Dr. Joan Sangster is Professor of History and Women's Studies at Trent University, Peterborough, where she is also Director of the Frost Centre for Canadian Studies and Native Studies. Her scholarly writing has covered topics relating to women and politics, the law, and labour; her books, articles and book chapters discuss themes ranging from wage work and union organization to women's participation in the Canadian Left and to women's involvement in the criminal justice system. Sangster’s work has won a number of awards, including the Harold Adams Innis prize for the best book in the Social Sciences, and the Canadian Historical Review and Hilda Neatby prizes for articles. Her latest books, Regulating Girls and Women: Women, Family and the Law in Ontario, and Girl Trouble: Female Delinquency in English Canada explore the history of women's and girls’ conflicts with the law. A Fellow of the Royal Society of Canada, Dr. Sangster is currently researching a book on women and paid labour after World War II. The title of her public talk was “The Beaver's History of Canada: Constructing Images of the Native and Inuit North in Post World War II Canada.”.

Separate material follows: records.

/-- R145: the minimum and maximum of a class with samples lie in its legal range in every reachable state, for all admissible
parameters; a class without samples after a sync match reads LO_MAX + 1 and 0. -/
def Obligations.StatisticsStayInRange : Prop :=
  ∀ (c : Params) (s : State.At c), c.Admissible → Reachable c s → 1 ≤ s.regs.statCnt.class0.toNat →
    (c.loMin ≤ s.regs.statMin.class0.toNat ∧ s.regs.statMin.class0.toNat ≤ s.regs.statMax.class0.toNat ∧
        s.regs.statMax.class0.toNat ≤ c.loMax) ∧
      (1 ≤ s.regs.statCnt.class1.toNat →
        c.hiMin ≤ s.regs.statMin.class1.toNat ∧ s.regs.statMin.class1.toNat ≤ s.regs.statMax.class1.toNat ∧
          s.regs.statMax.class1.toNat ≤ c.hiMax) ∧
      (s.regs.statCnt.class1.toNat = 0 →
        s.regs.statMin.class1.toNat = c.loMax + 1 ∧ s.regs.statMax.class1.toNat = 0)

/-! ## Whole-machine rules -/

/-- R117: n HIGH samples and a frame, in any interleaving with other operations that ends with the frame's last sample, set
`acquired` and return to IDLE; no earlier operation sets it, also where an ACQ has cleared it meanwhile; the packet holds the
frame's bits, most significant first, and the statistics those of the frame's durations, the sums if no STMEAN came after the
preamble. -/
def Obligations.FrameIsReceived : Prop :=
  ∀ (s : State) (pre frame : List Nat) (ops : List Instr) (last : Nat),
    s.Inv → s.regs.state ≠ .acquiring → (∀ d ∈ pre, classify d = .high) → IsFrame frame →
    submitted (ops ++ [.accept last]) = pre ++ frame →
    (∀ k, k < ops.length → ∃ u v, runOps (ops.take k) s = .next u ∧ runOps (ops.take (k + 1)) s = .next v ∧
      (u.regs.acquired = false → v.regs.acquired = false)) ∧
    ∃ t, runOps (ops ++ [.accept last]) s = .next t ∧ t.regs.acquired = true ∧ t.regs.state = .idle ∧
      (∀ k j : Nat, ∀ hk : k < 5, j < 8 →
        (t.regs.packet.read ⟨k, hk⟩).getLsbD (7 - j) = (classify (frame.getD (8 * k + j) 0) == .high)) ∧
      (∀ b : Bool,
        (t.regs.statCnt.get b).toNat = (ofClass b frame).length ∧
        (t.regs.statMin.get b).toNat = (ofClass b frame).foldl min 69 ∧
        (t.regs.statMax.get b).toNat = (ofClass b frame).foldl max 0 ∧
        ∀ before after, ops = before ++ after → submitted before = pre → .stmean ∉ after →
          (t.regs.statSum.get b).toNat = (ofClass b frame).sum)

/-- However a producer's stream of ACCEPTs and a consumer's stream of other operations are merged, every register but
`acquired` and the sums ends as the producer's stream alone leaves it (20_memory.md R61, 40_accept.md R117). -/
def Obligations.AcquisitionIgnoresTheConsumer : Prop :=
  ∀ (p c m : List Instr) (s : State), s.Inv → IsMerge p c m → (∀ i ∈ p, i.duration? ≠ none) →
    (∀ i ∈ c, i.duration? = none) →
    ∃ t u, runOps m s = .next t ∧ runOps p s = .next u ∧ t.regs.SameAcquisition u.regs

/-- Outside ACQUIRING, while no LOW sample is submitted and no reset is applied, the packet and the statistics stand as they
are; the sums too, without STMEAN (70_reset_and_hazards.md R207; the premise that the block is not already in the next frame is
the model's reading, log 19). -/
def Obligations.PacketStandsUntilTheNextLowSample : Prop :=
  ∀ (ops : List Instr) (s : State), s.Inv → s.regs.state ≠ .acquiring → noLowSample ops = true →
    ∃ t, runOps ops s = .next t ∧ t.regs.packet = s.regs.packet ∧ t.regs.statMin = s.regs.statMin ∧
      t.regs.statMax = s.regs.statMax ∧ t.regs.statCnt = s.regs.statCnt ∧
      ((.stmean ∉ ops) → t.regs.statSum = s.regs.statSum)
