-- ==== Sys2Proof/Laws/Ops.lean ====
section
/-! SUPPORT. Read after write for the packet space and the statistics arrays, and what index names a byte. -/

namespace Sys2Proof

namespace PerClass

variable {α : Type} (a : PerClass α) (v : α)

@[simp] theorem get_true : a.get true = a.class1 := rfl
@[simp] theorem get_false : a.get false = a.class0 := rfl
@[simp] theorem set_true : a.set true v = ⟨a.class0, v⟩ := rfl
@[simp] theorem set_false : a.set false v = ⟨v, a.class1⟩ := rfl

theorem get_set_same (c : Bool) : (a.set c v).get c = v := by cases c <;> rfl

theorem get_set_other (c : Bool) : (a.set c v).get (!c) = a.get (!c) := by cases c <;> rfl

theorem ext_get {a b : PerClass α} (h : ∀ c, a.get c = b.get c) : a = b := by
  cases a; cases b
  simp only [PerClass.mk.injEq]
  exact ⟨h false, h true⟩

end PerClass

namespace Packet

@[simp] theorem read_0 (p : Packet) : p.read 0 = p.b0 := rfl
@[simp] theorem read_1 (p : Packet) : p.read 1 = p.b1 := rfl
@[simp] theorem read_2 (p : Packet) : p.read 2 = p.b2 := rfl
@[simp] theorem read_3 (p : Packet) : p.read 3 = p.b3 := rfl
@[simp] theorem read_4 (p : Packet) : p.read 4 = p.b4 := rfl

@[simp] theorem read_zero (i : Fin 5) : Packet.zero.read i = 0x00#8 := by
  match i with
  | 0 | 1 | 2 | 3 | 4 => rfl

@[simp] theorem zero_b0 : Packet.zero.b0 = 0x00#8 := rfl

theorem read_write_same (p : Packet) (i : Fin 5) (v : Byte) : (p.write i v).read i = v := by
  match i with
  | 0 | 1 | 2 | 3 | 4 => rfl

theorem read_write_other (p : Packet) {i j : Fin 5} (v : Byte) (h : j ≠ i) : (p.write i v).read j = p.read j := by
  match i, j with
  | 0, 0 | 1, 1 | 2, 2 | 3, 3 | 4, 4 => exact absurd rfl h
  | 0, 1 | 0, 2 | 0, 3 | 0, 4 | 1, 0 | 1, 2 | 1, 3 | 1, 4 | 2, 0 | 2, 1 | 2, 3 | 2, 4 => rfl
  | 3, 0 | 3, 1 | 3, 2 | 3, 4 | 4, 0 | 4, 1 | 4, 2 | 4, 3 => rfl

theorem read_write (p : Packet) (i j : Fin 5) (v : Byte) :
    (p.write i v).read j = if j = i then v else p.read j := by
  split
  next h => rw [h, read_write_same]
  next h => exact read_write_other p v h

theorem ext_read {p q : Packet} (h : ∀ i, p.read i = q.read i) : p = q := by
  cases p; cases q
  simp only [Packet.mk.injEq]
  exact ⟨h 0, h 1, h 2, h 3, h 4⟩

end Packet

namespace Machine

theorem packetIndex_eq_some {b : BitVec 3} {i : Fin 5} : packetIndex b = some i ↔ b.toNat = i.val := by
  unfold packetIndex
  split
  · simp [Fin.ext_iff]
  · simp; omega

theorem packetIndex_eq_none {b : BitVec 3} : packetIndex b = none ↔ 5 ≤ b.toNat := by
  unfold packetIndex
  split <;> simp <;> omega

end Machine

end Sys2Proof
end

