/-! The access matrix. -/

variable {a a' : Regs 16 8} {i : Instr} {g : Reg}

/-- An operation other than ACCEPT changes no register its column does not write. -/
theorem queryRegs_agree (hw : writes i g = false) (a : Regs 16 8) : (queryRegs Config.current i a).Agree g a := by
  obtain ⟨hstate, hhist, hpkt, hbyte, hbit, hmin, hmax, hcnt⟩ := queryRegs_acquisition Config.current i a
  cases g with
  | state => exact hstate
  | history => exact hhist
  | packet => exact hpkt
  | byteIdx => exact hbyte
  | bitIdx => exact hbit
  | statMin => exact hmin
  | statMax => exact hmax
  | statCnt => exact hcnt
  | acquired =>
    have hi : i ≠ .acq := by rintro rfl; cases hw
    exact (queryRegs_acquired_eq Config.current i a).trans (if_neg hi)
  | statSum =>
    have hi : i ≠ .stmean := by rintro rfl; cases hw
    exact queryRegs_statSum Config.current hi a

theorem writes_accept (d : Nat) (g : Reg) : writes (.accept d) g = true := by cases g <;> rfl

/-- ACQ writes the flag, STMEAN the sums, and no other operation but ACCEPT anything. -/
theorem writes_query (hi : i.duration? = none) (hw : writes i g = true) :
    (i = .acq ∧ g = .acquired) ∨ (i = .stmean ∧ g = .statSum) := by
  cases i with
  | accept => cases hi
  | acq =>
    refine .inl ⟨rfl, ?_⟩
    by_contra hg
    simp [writes, access, hg] at hw
  | stmean =>
    refine .inr ⟨rfl, ?_⟩
    by_contra hg
    by_cases hcnt : g = .statCnt <;> simp [writes, access, hg, hcnt] at hw
  | _ => cases g <;> cases hw

/-- What an operation other than ACCEPT writes depends on what its column reads. -/
theorem queryRegs_written (hi : i.duration? = none) (hw : writes i g = true)
    (h : ∀ g, reads i g = true → a.Agree g a') :
    (queryRegs Config.current i a).Agree g (queryRegs Config.current i a') := by
  obtain ⟨rfl, rfl⟩ | ⟨rfl, rfl⟩ := writes_query hi hw
  · rfl
  · have hsum : a.statSum = a'.statSum := h .statSum rfl
    have hcnt : a.statCnt = a'.statCnt := h .statCnt rfl
    change ((a.storeMean false).storeMean true).statSum = ((a'.storeMean false).storeMean true).statSum
    simp only [Regs.storeMeans_eq, Regs.meanSum, hsum, hcnt]

/-- An operation changes no register its column does not write. -/
theorem exec_agree {i : Instr} {s t : State} {g : Reg} (hexec : exec i s = .next t) (hw : writes i g = false) :
    t.regs.Agree g s.regs := by
  obtain ⟨r, d, st, rfl, ⟨-, rfl⟩ | ⟨e, rfl, -⟩⟩ := exec_cases hexec
  · exact queryRegs_agree hw s.regs
  · rw [writes_accept] at hw
    cases hw

/-- What an operation other than ACCEPT answers depends on what its column reads. -/
theorem exec_query_congr {s s' : State} (hi : i.duration? = none) (h : ∀ g, reads i g = true → s.regs.Agree g s'.regs) :
    ∃ data st, exec i s = .next (s.respond (queryRegs Config.current i s.regs) data st) ∧
      exec i s' = .next (s'.respond (queryRegs Config.current i s'.regs) data st) := by
  have hmean (him : i = .stmean) (b : Bool) : s.regs.mean? b = s'.regs.mean? b := by
    subst him
    have hsum : s.regs.statSum = s'.regs.statSum := h .statSum rfl
    have hcnt : s.regs.statCnt = s'.regs.statCnt := h .statCnt rfl
    simp only [Regs.mean?_eq, hsum, hcnt]
  rw [exec_eq_execAt, exec_eq_execAt]
  exact execAt_query_congr (c := Config.current) (sw := 16) (cw := 8) hi (fun hia => by subst hia; exact h .acquired rfl)
    (h .packet) (fun hin => by subst hin; exact h .statMin rfl) (fun hix => by subst hix; exact h .statMax rfl) hmean

/-- States that agree on what ACCEPT reads agree on everything but the flag. -/
theorem sameAcquisition_of_reads (h : ∀ g, reads (.accept d) g = true → a.Agree g a') :
    a.SameAcquisition a' ∧ a.statSum = a'.statSum :=
  ⟨⟨h .state rfl, h .history rfl, h .packet rfl, h .byteIdx rfl, h .bitIdx rfl, h .statMin rfl, h .statMax rfl,
    h .statCnt rfl⟩, h .statSum rfl⟩

theorem completesFrame_congr (h : r.SameAcquisition r') (i : Instr) : completesFrame i r = completesFrame i r' := by
  obtain ⟨hstate, -, -, hbyte, hbit, -⟩ := h
  unfold completesFrame
  rw [hstate, hbyte, hbit]

/-- ACCEPT writes the same into both, except that without a completion it leaves each its own flag. -/
theorem acceptRegs_agree {e e' : Regs 16 8} (h : a.SameAcquisition a') (hsum : a.statSum = a'.statSum)
    (hok : acceptRegs Config.current d a = .ok e) (hok' : acceptRegs Config.current d a' = .ok e') (g : Reg) :
    e.Agree g e' ∨ (e.Agree g a ∧ e'.Agree g a') := by
  obtain ⟨q, hq, ⟨hstate, hhist, hpkt, hbyte, hbit, hmin, hmax, hcnt⟩, hsum'⟩ := acceptRegs_congr h hok
  obtain rfl := Except.ok.inj (hok'.symm.trans hq)
  cases g with
  | state => exact .inl hstate
  | history => exact .inl hhist
  | packet => exact .inl hpkt
  | byteIdx => exact .inl hbyte
  | bitIdx => exact .inl hbit
  | statMin => exact .inl hmin
  | statMax => exact .inl hmax
  | statCnt => exact .inl hcnt
  | statSum => exact .inl (hsum' hsum)
  | acquired =>
    have hflag := acceptRegs_acquired_eq hok
    have hflag' := acceptRegs_acquired_eq hok'
    rw [← completesFrame_congr h] at hflag'
    cases hdone : completesFrame (.accept d) a with
    | true =>
      rw [hdone, Bool.or_true] at hflag hflag'
      exact .inl (hflag.trans hflag'.symm)
    | false =>
      rw [hdone, Bool.or_false] at hflag hflag'
      exact .inr ⟨hflag, hflag'⟩

end Machine

end Sys2Proof
end

section
/-! The statements of 10_state.md R29 and 20_memory.md R61 about what an operation reads and writes. -/

open Sys2Proof Sys2Proof.Machine

namespace Sys2Proof.Proofs.Access

/-- Settles O47: the consumer's operations leave the acquisition, and ACCEPT takes it no further from what they write. -/
theorem acquisitionIgnoresTheConsumer : Obligations.AcquisitionIgnoresTheConsumer :=
  fun _ _ _ _ hinv hm hp hk => runOps_merge hm hp hk hinv hinv ⟨rfl, rfl, rfl, rfl, rfl, rfl, rfl, rfl⟩

/-- Settles O50: ACCEPT is followed through its three cases, the other operations through what each reads and writes. -/
theorem accessMatrixHolds : Obligations.AccessMatrixHolds := by
  refine ⟨fun i s t g => exec_agree, fun i s s' t t' hreads hexec hexec' => ?_⟩
  cases hdur : i.duration? with
  | none =>
    obtain ⟨d, st, he, he'⟩ := exec_query_congr hdur hreads
    obtain rfl := Host.Outcome.next.inj (he.symm.trans hexec)
    obtain rfl := Host.Outcome.next.inj (he'.symm.trans hexec')
    refine ⟨rfl, rfl, fun g => ?_⟩
    cases hw : writes i g with
    | true => exact .inl (queryRegs_written hdur hw hreads)
    | false => exact .inr ⟨exec_agree hexec hw, exec_agree hexec' hw⟩
  | some d =>
    obtain rfl := eq_accept_of_duration? hdur
    obtain ⟨hsame, hsum⟩ := sameAcquisition_of_reads hreads
    obtain ⟨r, hok, rfl⟩ := exec_accept_cases hexec
    obtain ⟨r', hok', rfl⟩ := exec_accept_cases hexec'
    exact ⟨rfl, rfl, acceptRegs_agree hsame hsum hok hok'⟩

end Sys2Proof.Proofs.Access
end

section
/-! SUPPORT. Registers of other widths that hold the same values: the invariant bounds sums and counts below every admissible
width, so no operation tells the two apart (00_scope.md R7). -/

namespace Sys2Proof.Machine

section

variable {c : Params} {sw cw sw' cw' : Nat} {r : Regs sw cw} {r' : Regs sw' cw'}

/-- The invariant speaks of values and thresholds, not of widths. -/
theorem RegsInv.sameValues (h : RegsInv c r) (hsame : r.SameValues r') (sw'' cw'' : Nat) :
    RegsInv (c.withWidths sw'' cw'') r' := by
  obtain ⟨hstate, hflag, hhist, hpkt, hbyte, hbit, hmin, hmax, hstats⟩ := hsame
  obtain ⟨hsum0, hcnt0⟩ := hstats false
  obtain ⟨hsum1, hcnt1⟩ := hstats true
  simp only [PerClass.get_false, PerClass.get_true] at hsum0 hcnt0 hsum1 hcnt1
  constructor <;>
    simp only [← hstate, ← hflag, ← hhist, ← hpkt, ← hbyte, ← hbit, ← hmin, ← hmax, ← hsum0, ← hcnt0, ← hsum1, ← hcnt1]
  exacts [h.searching_history, h.acquiring_byte, h.acquiring_count, h.acquiring_started, h.acquiring_later,
    h.acquiring_current, h.acquiring_first, h.synced_sign, h.acquired_synced, h.counts_total, h.unsynced, h.range_low,
    h.range_high, h.unseen_high, h.sum_low, h.sum_high]

/-! The consumer's operations. -/

theorem Regs.SameValues.mean? (h : r.SameValues r') (b : Bool) : r.mean? b = r'.mean? b := by
  obtain ⟨-, -, -, -, -, -, -, -, hstats⟩ := h
  obtain ⟨hsum, hcnt⟩ := hstats b
  rw [Regs.mean?_eq, Regs.mean?_eq, hsum, hcnt]

theorem Regs.SameValues.meanSum (h : r.SameValues r') (b : Bool) : (r.meanSum b).toNat = (r'.meanSum b).toNat := by
  obtain ⟨-, -, -, -, -, -, -, -, hstats⟩ := h
  obtain ⟨hsum, hcnt⟩ := hstats b
  by_cases h0 : (r.statCnt.get b).toNat = 0
  · rw [Regs.meanSum, Regs.meanSum, if_pos h0, if_pos (hcnt ▸ h0), hsum]
  · rw [Regs.meanSum_toNat h0, Regs.meanSum_toNat (hcnt ▸ h0), hsum, hcnt]

theorem Regs.SameValues.storeMeans (h : r.SameValues r') :
    ((r.storeMean false).storeMean true).SameValues ((r'.storeMean false).storeMean true) := by
  have hmean := h.meanSum
  obtain ⟨hstate, hflag, hhist, hpkt, hbyte, hbit, hmin, hmax, hstats⟩ := h
  rw [Regs.storeMeans_eq, Regs.storeMeans_eq]
  refine ⟨hstate, hflag, hhist, hpkt, hbyte, hbit, hmin, hmax, fun k => ⟨?_, (hstats k).2⟩⟩
  cases k with
  | false => exact hmean false
  | true => exact hmean true

theorem Regs.SameValues.queryRegs (h : r.SameValues r') (i : Instr) (sw'' cw'' : Nat) :
    (queryRegs c i r).SameValues (queryRegs (c.withWidths sw'' cw'') i r') := by
  cases i with
  | acq =>
    obtain ⟨hstate, -, hrest⟩ := h
    exact ⟨hstate, rfl, hrest⟩
  | stmean =>
    unfold Machine.queryRegs
    cases c.meanMutates with
    | true => exact h.storeMeans
    | false => exact h
  | _ => exact h

end

variable {c : Params} {sw cw : Nat}

/-! ACCEPT. -/

variable {r q : Regs.At c} {r' q' : Regs.At (c.withWidths sw cw)} {d : Nat} {b : Bool}

/-- The sums and counts after the first sample of a frame fit every admissible width. -/
theorem startFrame_sums (hc : c.Admissible) (hd : d ≤ c.loMax) (r : Regs.At c) (k : Bool) :
    ((r.startFrame c d).statSum.get k).toNat = (if k then 0 else d) ∧
      ((r.startFrame c d).statCnt.get k).toNat = if k then 0 else 1 := by
  obtain ⟨-, -, -, -, hlo, hsum, -, -, -, hcnt⟩ := hc
  have hone : 1 < 2 ^ c.cntw := Nat.one_lt_two_pow (by omega)
  rw [Regs.startFrame, Regs.syncMatch_low _ _ _ hd hlo]
  cases k with
  | false => simp [Nat.mod_eq_of_lt (show d < 2 ^ c.sumw by omega), Nat.mod_eq_of_lt hone]
  | true => simp

/-- A frame starts with the same values. -/
theorem Regs.SameValues.startFrame (h : r.SameValues r') (hc : c.Admissible)
    (hc' : (c.withWidths sw cw).Admissible) (hd : d ≤ c.loMax) :
    (r.startFrame c d).SameValues (r'.startFrame (c.withWidths sw cw) d) := by
  obtain ⟨-, hflag, -⟩ := h
  refine ⟨rfl, hflag, rfl, rfl, rfl, rfl, rfl, rfl, fun k => ?_⟩
  obtain ⟨hsum, hcnt⟩ := startFrame_sums hc hd r k
  obtain ⟨hsum', hcnt'⟩ := startFrame_sums hc' hd r' k
  exact ⟨hsum.trans hsum'.symm, hcnt.trans hcnt'.symm⟩

/-- A sample in ACQUIRING is taken the same: nothing wraps in either. -/
theorem Regs.SameValues.takeSample (h : r.SameValues r') (hinv : RegsInv c r) (hc : c.Admissible)
    (hc' : (c.withWidths sw cw).Admissible) (hs : r.state = .acquiring) (hb : (classifyAt c d).bit? = some b)
    {i : Fin 5} (hi : i.val = r.byteIdx.toNat) : (r.takeSample i d b).SameValues (r'.takeSample i d b) := by
  have hinv' : RegsInv (c.withWidths sw cw) r' := hinv.sameValues h sw cw
  obtain ⟨hstate, hflag, hhist, hpkt, hbyte, hbit, hmin, hmax, hstats⟩ := h
  obtain ⟨hpos, hnext, hdone⟩ := r.takeSample_position (d := d) (b := b) hi hs
  obtain ⟨hpos', hnext', hdone'⟩ := r'.takeSample_position (d := d) (b := b) (hbyte ▸ hi) (hstate ▸ hs)
  obtain ⟨hownMin, hownMax, hownSum, hownCnt⟩ := hinv.takeSample_own hc hs hb i
  obtain ⟨hownMin', hownMax', hownSum', hownCnt'⟩ := hinv'.takeSample_own hc' (hstate ▸ hs) hb i
  obtain ⟨hotherMin, hotherMax, hotherSum, hotherCnt⟩ := r.takeSample_other (d := d) (b := b) i
  obtain ⟨hotherMin', hotherMax', hotherSum', hotherCnt'⟩ := r'.takeSample_other (d := d) (b := b) i
  rw [← hbyte, ← hbit] at hpos' hnext' hdone'
  have hlt := (r.takeSample i d b).bitIdx.isLt
  have hlt' := (r'.takeSample i d b).bitIdx.isLt
  refine ⟨hnext.trans hnext'.symm, ?_, ?_, Packet.ext_read fun j => ?_, BitVec.eq_of_toNat_eq (by omega),
    BitVec.eq_of_toNat_eq (by omega), PerClass.ext_get fun k => ?_, PerClass.ext_get fun k => ?_, fun k => ?_⟩
  · rw [hdone, hdone', hflag]
  · rw [Regs.takeSample_history, Regs.takeSample_history, hhist]
  · rw [Regs.takeSample_read, Regs.takeSample_read, hpkt]
  · by_cases hk : k = b
    · rw [hk, ← BitVec.toNat_inj, hownMin, hownMin', hmin]
    · rw [Bool.eq_not.mpr hk, hotherMin, hotherMin', hmin]
  · by_cases hk : k = b
    · rw [hk, ← BitVec.toNat_inj, hownMax, hownMax', hmax]
    · rw [Bool.eq_not.mpr hk, hotherMax, hotherMax', hmax]
  · obtain ⟨hsum, hcnt⟩ := hstats k
    by_cases hk : k = b
    · subst hk
      rw [hownSum, hownSum', hownCnt, hownCnt', hsum, hcnt]
      exact ⟨rfl, rfl⟩
    · obtain rfl := Bool.eq_not.mpr hk
      rw [hotherSum, hotherSum', hotherCnt, hotherCnt']
      exact ⟨hsum, hcnt⟩
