-- ==== Sys2Proof/Machine/Guard.lean ====
section
/-! DEFINITION. The Guard (R157 to R182): its actions, the conditions it watches, and its timers. -/

namespace Sys2Proof.Machine

/-- A Guard action on the decision stream (R258): item, action of R157, decision tick; with the event code that caused it
and its value, in the layout this model gives the record. -/
def Core.guardSend (c : Core) (item action cause : Nat) (value : Int) : Core :=
  c.twinSend (if c.ent 0x5001 0 = 2 then 2 else 1)
    (d8 item ++ d8 action ++ leBytes 8 c.clock ++ d16 cause ++ dS16 value)

/-- A capture of point kind `kind` and number `p` whose trigger is a Guard action takes its trigger from this tick on
(R129). -/
def Core.fireCaptures (c : Core) (ok : Nat → Bool) : Core :=
  c.each [0, 1, 2, 3] (fun c n =>
    let st := c.ent (0x2A10 + n) 9
    if c.ent (0x2A10 + n) 4 = 4 && (st = 1 || st = 2) && ok (c.ent (0x2A10 + n) 1) && (c.capture n).fired.isNone
      then c.setCapture n { c.capture n with fired := some c.clock } else c)
def capturesPath (p point : Nat) : Bool := (point / 256 = 1 || point / 256 = 2) && point % 256 = p
def capturesMonitor (point : Nat) : Bool := point / 256 = 3

/-- A STANDBY notes its own decision, to be compared with the ACTIVE's (R263). -/
def Core.noteDecision (c : Core) (p cause : Nat) : Core :=
  if c.isStandby && c.paired then { c with twin := { c.twin with decisions := c.twin.decisions ++ [(p, cause, c.now)] } } else c

/-- What goes with an action on one path: the captures that wait for it (R129), the STANDBY's note, and the stream. -/
def Core.guardActed (c : Core) (p action cause : Nat) (value : Int) : Core :=
  ((c.fireCaptures (capturesPath p)).noteDecision p cause).guardSend p action cause value

/-- A decision on one path: its summary, limit and mutes (R157, R158), and what goes with an action. -/
def Core.guardApply (c : Core) (p cause : Nat) (value : Int) : Core :=
  let old := c.pe p 0x24 1
  let c1 := c.guardRefresh p
  let new := c1.pe p 0x24 1
  if newBits old new = 0 then c1
  else c1.guardActed p (if newBits (old % 256) (Nat.land new 0xA9) = 0 then 1 else 2) cause value

/-- A further step of a backoff already in force is an action too (R157, R165, R169): it counts, it raises the IRQ cause, and
it aborts the path's sweep (R173). -/
def Core.guardDeepen (c : Core) (p cause : Nat) (value : Int) : Core :=
  let old := c.pe p 0x24 1
  if newBits old (c.guardCauses p) ≠ 0 then c.guardApply p cause value
  else (((c.count (pIdx p 0x24) 3 1).irq 5).endSweep p 6).guardRefresh p |>.guardActed p 1 cause value

/-- A node-wide action: the captures of monitor RFINs, the IRQ cause, every sweep's end (R173), and the stream. -/
def Core.guardNode (c : Core) (action cause : Nat) (value : Int) : Core :=
  (((c.each allPaths (fun c p => c.endSweep p 6)).fireCaptures capturesMonitor).irq 5).guardSend 0xFF action cause value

George Elliott Clarke, a revered poet and scholar, was born in Windsor, Nova Scotia in 1960, near the Black Loyalist community of Three Mile Plains. A graduate of the University of Waterloo, Dalhousie University, and Queen’s University, he is now the E. J. Pratt Professor of Canadian Literature at the University of Toronto. He has worked as an editor, social worker, researcher, journalist, and parliamentary aide. His many honours include the Governor-General’s Award for Poetry (2001) for Execution Poems, a collection of poems about the murder trial and hanging of two African Canadian men in Fredericton, New Brunswick, in 1949.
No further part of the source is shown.